40. The cosmetic composition in the form of a self-curing mask according to claim 12 , comprising preservatives, such as methyl parabenes and/or imidazolidinyl urea, in amounts by weight comprised of between 0.1% and 1.5% with respect to the weight of the cosmetic excipients.
41. The cosmetic composition in the form of a self-curing mask according to claim 12 , said composition being an aqueous composition.
42. The cosmetic composition in the form of a self-curing mask according to claim 12 , comprising a cosmetic cream base in an amount by weight comprised of between 0.2% and 1% with respect to the weight of the excipients.
43. The cosmetic composition in the form of a self-curing mask according to claim 12 , comprising a cosmetic cream base selected from among a cream base for normal skin types, for greasy skin types or for mixed skin types.
44. The cosmetic composition in the form of a self-curing mask according to claim 12 , comprising a cosmetic cream base with the following percentage composition by weight:
a lipid component, preferably between 2% and 8%;
an emollient, preferably between 0.5% and 15%;
a humectant agent, between 0% and 2%;
a gelifying agent, between 0% and 1%;
a surfactant, between 1% and 10%;
a preservative, between 0.3% and 1%;
collagen, between 0% and 20%;
a pH regulator, sufficient to correct the pH to physiological values;
water, sufficient to adjust the composition of the cream to 100%.

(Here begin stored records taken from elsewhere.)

/-- The bits of the functions but one stand as they stood. -/
def State.SameOthers (s S : State) (fn : Nat) : Prop :=
  ∀ f < 44, f ≠ fn → S.ready f = s.ready f ∧ S.bufail f = s.bufail f

/-- A function has become ready. -/
def State.Up (s S : State) (fn : Nat) : Prop := S.ready fn = true ∧ S.bufail fn = false ∧ s.SameOthers S fn

/-- A function has failed; a Korben link shows that it is down. -/
def State.Failed (s S : State) (fn : Nat) : Prop :=
  S.ready fn = false ∧ S.bufail fn = true ∧ s.SameOthers S fn ∧
    (28 ≤ fn → fn < 40 → fieldOf (S.reg (0x01C + (fn - 28))) 10 2 = 3)

/-- A function that has neither become ready nor failed. -/
def State.Idle (s : State) (fn : Nat) : Prop := s.ready fn = false ∧ s.bufail fn = false

namespace State.Sets
variable {s S T : State} {fn : Nat} {r b : Bool}

theorem ready (h : s.Sets S fn r b) (hf : fn < 44) : S.ready fn = r := (h fn hf).1.trans (if_pos rfl)

theorem bufail (h : s.Sets S fn r b) (hf : fn < 44) : S.bufail fn = b := (h fn hf).2.trans (if_pos rfl)

theorem sameOthers (h : s.Sets S fn r b) : s.SameOthers S fn := fun f hf hne =>
  ⟨(h f hf).1.trans (if_neg hne), (h f hf).2.trans (if_neg hne)⟩

theorem up (h : s.Sets S fn true false) (hf : fn < 44) : s.Up S fn := ⟨h.ready hf, h.bufail hf, h.sameOthers⟩

/-- Only READY and BUFAIL hold the bits. -/
theorem congr (h : s.Sets S fn r b) (hr : ∀ i < 2, T.reg i = S.reg i) : s.Sets T fn r b := fun f hf => by
  unfold State.ready State.bufail
  rw [hr 0 (by decide), hr 1 (by decide)]
  exact h f hf

theorem logsTo (h : s.Sets S fn r b) (hl : S.LogsTo T) : s.Sets T fn r b := h.congr fun _ hi => hl.reg (by omega)

end State.Sets

/-- A change of a function's bits writes them and raises at most an event. -/
theorem State.setBits_logsTo (s : State) (fn : Nat) (r b : Bool) :
    State.LogsTo ((s.setRfield 0x000 fn 1 (if r then 1 else 0)).setRfield 0x001 fn 1 (if b then 1 else 0)) (s.setBits fn r b) := by
  unfold State.setBits
  by_cases h : s.ready fn = r ∧ s.bufail fn = b
  · exact (if_pos h).symm ▸ .refl _
  · exact (if_neg h).symm ▸ State.raise_logsTo _ 7

theorem State.setBits_sets (s : State) (fn : Nat) (r b : Bool) : s.Sets (s.setBits fn r b) fn r b := by
  refine State.Sets.logsTo (fun f hf => ?_) (s.setBits_logsTo fn r b)
  constructor
  · unfold State.ready
    rw [State.setRfield_reg_ne _ _ _ _ (by decide), State.setRfield_reg_same, bitAt_setField_one _ _ _ _ (by omega)]
  · unfold State.bufail
    rw [State.setRfield_reg_same, State.setRfield_reg_ne _ _ _ _ (by decide), bitAt_setField_one _ _ _ _ (by omega)]

/-- Bits that are set as they stand raise no event. -/
theorem State.setBits_unchanged (s : State) (fn : Nat) :
    s.setBits fn (s.ready fn) (s.bufail fn) =
      (s.setRfield 0x000 fn 1 (if s.ready fn then 1 else 0)).setRfield 0x001 fn 1 (if s.bufail fn then 1 else 0) :=
  if_pos ⟨rfl, rfl⟩

theorem State.setBits_reg (s : State) (fn : Nat) (r b : Bool) {i : Nat} (h0 : i ≠ 0x000) (h1 : i ≠ 0x001) (h2 : i ≠ 0x0E9) :
    (s.setBits fn r b).reg i = s.reg i := by
  rw [(s.setBits_logsTo fn r b).reg h2, State.setRfield_reg_ne _ _ _ _ h1, State.setRfield_reg_ne _ _ _ _ h0]

theorem State.setBits_teams (s : State) (fn : Nat) (r b : Bool) : (s.setBits fn r b).teams = s.teams :=
  (s.setBits_logsTo fn r b).teams

theorem State.setBits_flitReplays (s : State) (fn : Nat) (r b : Bool) : (s.setBits fn r b).flitReplays = s.flitReplays :=
  (s.setBits_logsTo fn r b).flitReplays

/-! ### Functions that become ready or fail (R16 to R18, R42, R43) -/

theorem State.setWidth_width (s : State) (j : Nat) : fieldOf ((s.setWidth j 3).reg (0x01C + j)) 10 2 = 3 := by
  unfold State.setWidth
  exact (congrArg (fieldOf · 10 2) (s.setRfield_reg_same _ _ _ _)).trans (fieldOf_setField_same _ 3 (by decide))

theorem State.setWidth_reg_ne (s : State) {i j : Nat} (w : Nat) (h : i ≠ 0x01C + j) : (s.setWidth j w).reg i = s.reg i :=
  State.setRfield_reg_ne _ _ _ _ h

/-- The binds of a scheduler that failed go from the graphs' registers alone. -/
theorem State.discardBinds_reg (s : State) {i : Nat} (hi : i < 0x100) : s.discardBinds.reg i = s.reg i := by
  refine foldl_keeps (fun b => b.reg i = s.reg i) _ (fun b k hb => ?_) _ s rfl
  split
  · exact ((State.setReg_reg _ _ _ _).trans (if_neg (by unfold pidx; omega))).trans hb
  · exact hb

theorem State.failFunction_sets (s : State) (fn : Nat) : s.Sets (s.failFunction fn) fn false true := by
  have logged := (s.setBits_sets fn false true).logsTo (State.addLog_logsTo _ (bufailEntry fn))
  unfold State.failFunction
  generalize (s.setBits fn false true).addLog (bufailEntry fn) = S at logged
  dsimp only
  split
  · exact logged.congr fun i hi =>
      (State.reg_congr (t := S.setWidth (fn - 28) 3) rfl i).trans (S.setWidth_reg_ne 3 (by omega))
  · split
    · exact logged.congr fun i hi => State.discardBinds_reg _ (by omega)
    · split
      · exact logged.congr fun _ _ => rfl
      · exact logged

theorem State.failFunction_regs (s : State) {fn : Nat} (h : 28 ≤ fn ∧ fn < 40) :
    (s.failFunction fn).regs = (((s.setBits fn false true).addLog (bufailEntry fn)).setWidth (fn - 28) 3).regs := by
  unfold State.failFunction
  dsimp only
  rw [if_pos h]

theorem State.failFunction_width (s : State) {fn : Nat} (h : 28 ≤ fn ∧ fn < 40) :
    fieldOf ((s.failFunction fn).reg (0x01C + (fn - 28))) 10 2 = 3 := by
  rw [State.reg_congr (s.failFunction_regs h)]
  exact State.setWidth_width _ _

theorem State.failFunction_failed (s : State) {fn : Nat} (h : fn < 44) : s.Failed (s.failFunction fn) fn :=
  have hs := s.failFunction_sets fn
  ⟨hs.ready h, hs.bufail h, hs.sameOthers, fun h1 h2 => s.failFunction_width ⟨h1, h2⟩⟩

/-- A trained link shows its width and its peer in its own register. -/
theorem State.linkUp_reg (s : State) (j : Nat) {i : Nat} (h : i ≠ 0x01C + j) : (s.linkUp j).reg i = s.reg i :=
  (State.setRfield_reg_ne _ _ _ _ h).trans ((State.setRfield_reg_ne _ _ _ _ h).trans (State.setRfield_reg_ne _ _ _ _ h))

theorem State.becomeReady_sets (s : State) (fn : Nat) : s.Sets (s.becomeReady fn) fn true false := by
  have bits := s.setBits_sets fn true false
  unfold State.becomeReady
  generalize s.setBits fn true false = S at bits
  dsimp only
  split
  · exact bits.congr fun _ _ => rfl
  · split
    · exact bits.congr fun i hi => State.linkUp_reg _ _ (by omega)
    · split
      · exact bits.congr fun _ _ => rfl
      · split
        · have cleared := bits.congr (T := { S with resetDiscards := none }) fun _ _ => rfl
          split
          · exact cleared.logsTo (State.addLog_logsTo _ _)
          · exact cleared
        · exact bits

theorem State.becomeReady_up (s : State) {fn : Nat} (h : fn < 44) : s.Up (s.becomeReady fn) fn :=
  (s.becomeReady_sets fn).up h

/-! ### The events of readiness and of the links (R16, R17, R43, R59) -/

theorem isLink_iff (fn : Nat) : isLink fn = true ↔ 24 ≤ fn ∧ fn < 40 := by
  simp [isLink]

section Events
variable {s : State}

theorem execFunctionInitComplete_stays (h : 44 ≤ s.request.k ∨ ¬ s.Idle s.request.k) :
    execFunctionInitComplete s = .next s := by
  refine if_pos (h.imp_right fun hi => ?_)
  simpa [State.Idle, or_iff_not_imp_left] using hi

theorem State.Idle.initialises (hi : s.Idle s.request.k) (hf : s.request.k < 44) :
    ¬ (44 ≤ s.request.k ∨ s.ready s.request.k = true ∨ s.bufail s.request.k = true) := by
  simp [hi.1, hi.2, hf]

theorem execFunctionInitComplete_failed (hf : s.request.k < 44) (hi : s.Idle s.request.k) (hok : s.request.ok = false) :
    execFunctionInitComplete s = .next (s.failFunction s.request.k) :=
  (if_neg (hi.initialises hf)).trans (if_pos (by rw [hok]; rfl))

theorem execFunctionInitComplete_ready (hf : s.request.k < 44) (hi : s.Idle s.request.k) (hok : s.request.ok = true)
    (h1 : s.request.k ≠ 41) (h2 : s.request.k ≠ 42) : execFunctionInitComplete s = .next (s.becomeReady s.request.k) :=
  (if_neg (hi.initialises hf)).trans <| (if_neg (by simp [hok])).trans (if_neg (by simp [h1, h2]))

/-- The state once the image of the request has been verified (R59). -/
def State.verified (s : State) (svn : Nat) : State :=
  { s with
    svn := sset 0 s.svn (imageTarget s.request.k) svn
    images := sset none s.images (imageTarget s.request.k)
      (some (sha384 (s.request.bytes.take (s.request.bytes.length - 192)))) }

theorem imageFunction_lt {fn : Nat} (h : fn = 41 ∨ fn = 42) : fn < 44 := by omega

section Image
variable (hk : s.request.k = 41 ∨ s.request.k = 42) (hi : s.Idle s.request.k) (hok : s.request.ok = true)
include hk hi hok

/-- With a failed security controller no image is checked (R59). -/
theorem execFunctionInitComplete_noController (hb : s.bufail 40 = true) :
    execFunctionInitComplete s = .next (s.failFunction s.request.k) :=
  have hf := imageFunction_lt hk
  have himage : ¬ (!s.request.ok) = true := by simp [hok]
  (if_neg (hi.initialises hf)).trans <| (if_neg himage).trans <| (if_pos hk).trans (if_pos hb)

variable (hb : s.bufail 40 = false) (hr : s.ready 40 = true)
include hb hr

theorem execFunctionInitComplete_refused (hv : s.verifyImage (imageTarget s.request.k) s.request.bytes = none) :
    execFunctionInitComplete s = .next (s.failFunction s.request.k) := by
  have hf := imageFunction_lt hk
  unfold execFunctionInitComplete
  dsimp only
  rw [if_neg (hi.initialises hf), if_neg (by simp [hok]), if_pos hk, if_neg (by simp [hb]), if_neg (by simp [hr]), hv]

/-- The scheduler needs a compute die that is ready (R16). -/
theorem execFunctionInitComplete_verified (hd : s.request.k = 41 → ∃ d < 8, s.ready d = true) {v : Nat}
    (hv : s.verifyImage (imageTarget s.request.k) s.request.bytes = some v) :
    execFunctionInitComplete s = .next ((s.verified v).becomeReady s.request.k) := by
  have die : ¬ (s.request.k = 41 ∧ (List.range 8).any s.ready = false) := fun ⟨h41, hn⟩ => by
    obtain ⟨d, hd8, hrd⟩ := hd h41
    exact List.any_eq_false.1 hn d (List.mem_range.2 hd8) hrd
  have hf := imageFunction_lt hk
  unfold execFunctionInitComplete
  dsimp only
  rw [if_neg (hi.initialises hf), if_neg (by simp [hok]), if_pos hk, if_neg (by simp [hb]), if_neg (by simp [hr]), hv]
  exact if_neg die

end Image

/-- A link that has neither trained nor failed takes the outcome of its training; any other stays as it is. -/
theorem execTrainTimeout_link (hl : 24 ≤ s.request.k ∧ s.request.k < 40) (hi : s.Idle s.request.k) :
    execTrainTimeout s = .next (s.failFunction s.request.k) := by
  simp [execTrainTimeout, (isLink_iff _).2 hl, hi.1, hi.2]

theorem execLinkRetrainComplete_link (hl : 24 ≤ s.request.k ∧ s.request.k < 40) (hi : s.Idle s.request.k) :
    execLinkRetrainComplete s =
      .next (if s.request.ok then s.becomeReady s.request.k else s.failFunction s.request.k) := by
  simp [execLinkRetrainComplete, (isLink_iff _).2 hl, hi.1, hi.2]

theorem training_stays (h : ¬ ((24 ≤ s.request.k ∧ s.request.k < 40) ∧ s.Idle s.request.k)) :
    execTrainTimeout s = .next s ∧ execLinkRetrainComplete s = .next s := by
  rw [← isLink_iff] at h
  unfold execTrainTimeout execLinkRetrainComplete
  cases hl : isLink s.request.k
  · simp [hl]
  · cases hr : s.ready s.request.k
    · cases hb : s.bufail s.request.k
      · exact absurd ⟨hl, hr, hb⟩ h
      · simp [hb]
    · simp [hr]

theorem execLateTraining_failed (hl : 24 ≤ s.request.k ∧ s.request.k < 40) (hb : s.bufail s.request.k = true) :
    execLateTraining s = .next (s.becomeReady s.request.k) := by
  simp [execLateTraining, (isLink_iff _).2 hl, hb]

theorem execLateTraining_stays (h : ¬ ((24 ≤ s.request.k ∧ s.request.k < 40) ∧ s.bufail s.request.k = true)) :
    execLateTraining s = .next s := by
  rw [← isLink_iff, ← Bool.and_eq_true] at h
  exact congrArg Host.Outcome.next (if_neg h)

end Events

/-! ### Links that go down (R17, R43) -/

theorem State.dropLink_stays {s : State} {fn : Nat} (h : ¬ ((24 ≤ fn ∧ fn < 40) ∧ s.ready fn = true)) : s.dropLink fn = s := by
  rw [← isLink_iff, ← Bool.and_eq_true] at h
  exact if_neg h

theorem State.dropLink_ready {s : State} {fn : Nat} (h : (24 ≤ fn ∧ fn < 40) ∧ s.ready fn = true) :
    s.dropLink fn = if 28 ≤ fn then (s.setBits fn false false).setWidth (fn - 28) 3 else s.setBits fn false false := by
  rw [← isLink_iff, ← Bool.and_eq_true] at h
  exact if_pos h

theorem State.dropLink_sets {s : State} {fn : Nat} (h : (24 ≤ fn ∧ fn < 40) ∧ s.ready fn = true) :
    s.Sets (s.dropLink fn) fn false false := by
  rw [State.dropLink_ready h]
  split
  · exact (s.setBits_sets fn false false).congr fun i hi => State.setWidth_reg_ne _ _ (by omega)
  · exact s.setBits_sets fn false false

theorem State.dropLink_width {s : State} {fn : Nat} (h : (24 ≤ fn ∧ fn < 40) ∧ s.ready fn = true) (hk : 28 ≤ fn) :
    fieldOf ((s.dropLink fn).reg (0x01C + (fn - 28))) 10 2 = 3 := by
  rw [State.dropLink_ready h, if_pos hk]
  exact State.setWidth_width _ _

/-- A link that goes down takes no team with it and forgets no replay. -/
theorem State.dropLink_keeps (s : State) (fn : Nat) :
    (s.dropLink fn).teams = s.teams ∧ (s.dropLink fn).flitReplays = s.flitReplays := by
  by_cases h : (24 ≤ fn ∧ fn < 40) ∧ s.ready fn = true
  · rw [State.dropLink_ready h]
    split
    · exact ⟨s.setBits_teams _ _ _, s.setBits_flitReplays _ _ _⟩
    · exact ⟨s.setBits_teams _ _ _, s.setBits_flitReplays _ _ _⟩
  · rw [State.dropLink_stays h]
    exact ⟨rfl, rfl⟩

45. A preparation process for a cosmetic composition in the form of a self-curing mask, comprising the following operative stages:
a) preparing an aqueous mixture of chelating agent and/or sequestrant, gelifying agent, acidity regulator and surfactant;
b) preparing a mixture of hydrophilic polymer and humectant agent;
c) combining the two resulting mixtures from steps a) and b);
d) combining the resulting mixture from step c) with the preservative agent and the mask curing time modulating agent;
e) incorporating a solution of retinoic acid in a solvent into said mixture obtained from step d).
46. The process according to claim 45 , wherein the mixtures from steps a) and b) are heated to around 80° C. prior to being combined.
47. The process according to claim 45 , wherein said retinoic acid is dissolved in said solvent at a temperature of around 40° C.
48. The process according to claim 45 , wherein said dissolution solvent for the retinoic acid is propylene glycol in an amount comprised of between 0.5% and 10% by weight with respect to the total weight of the other excipients of the composition.
Priority Applications (7)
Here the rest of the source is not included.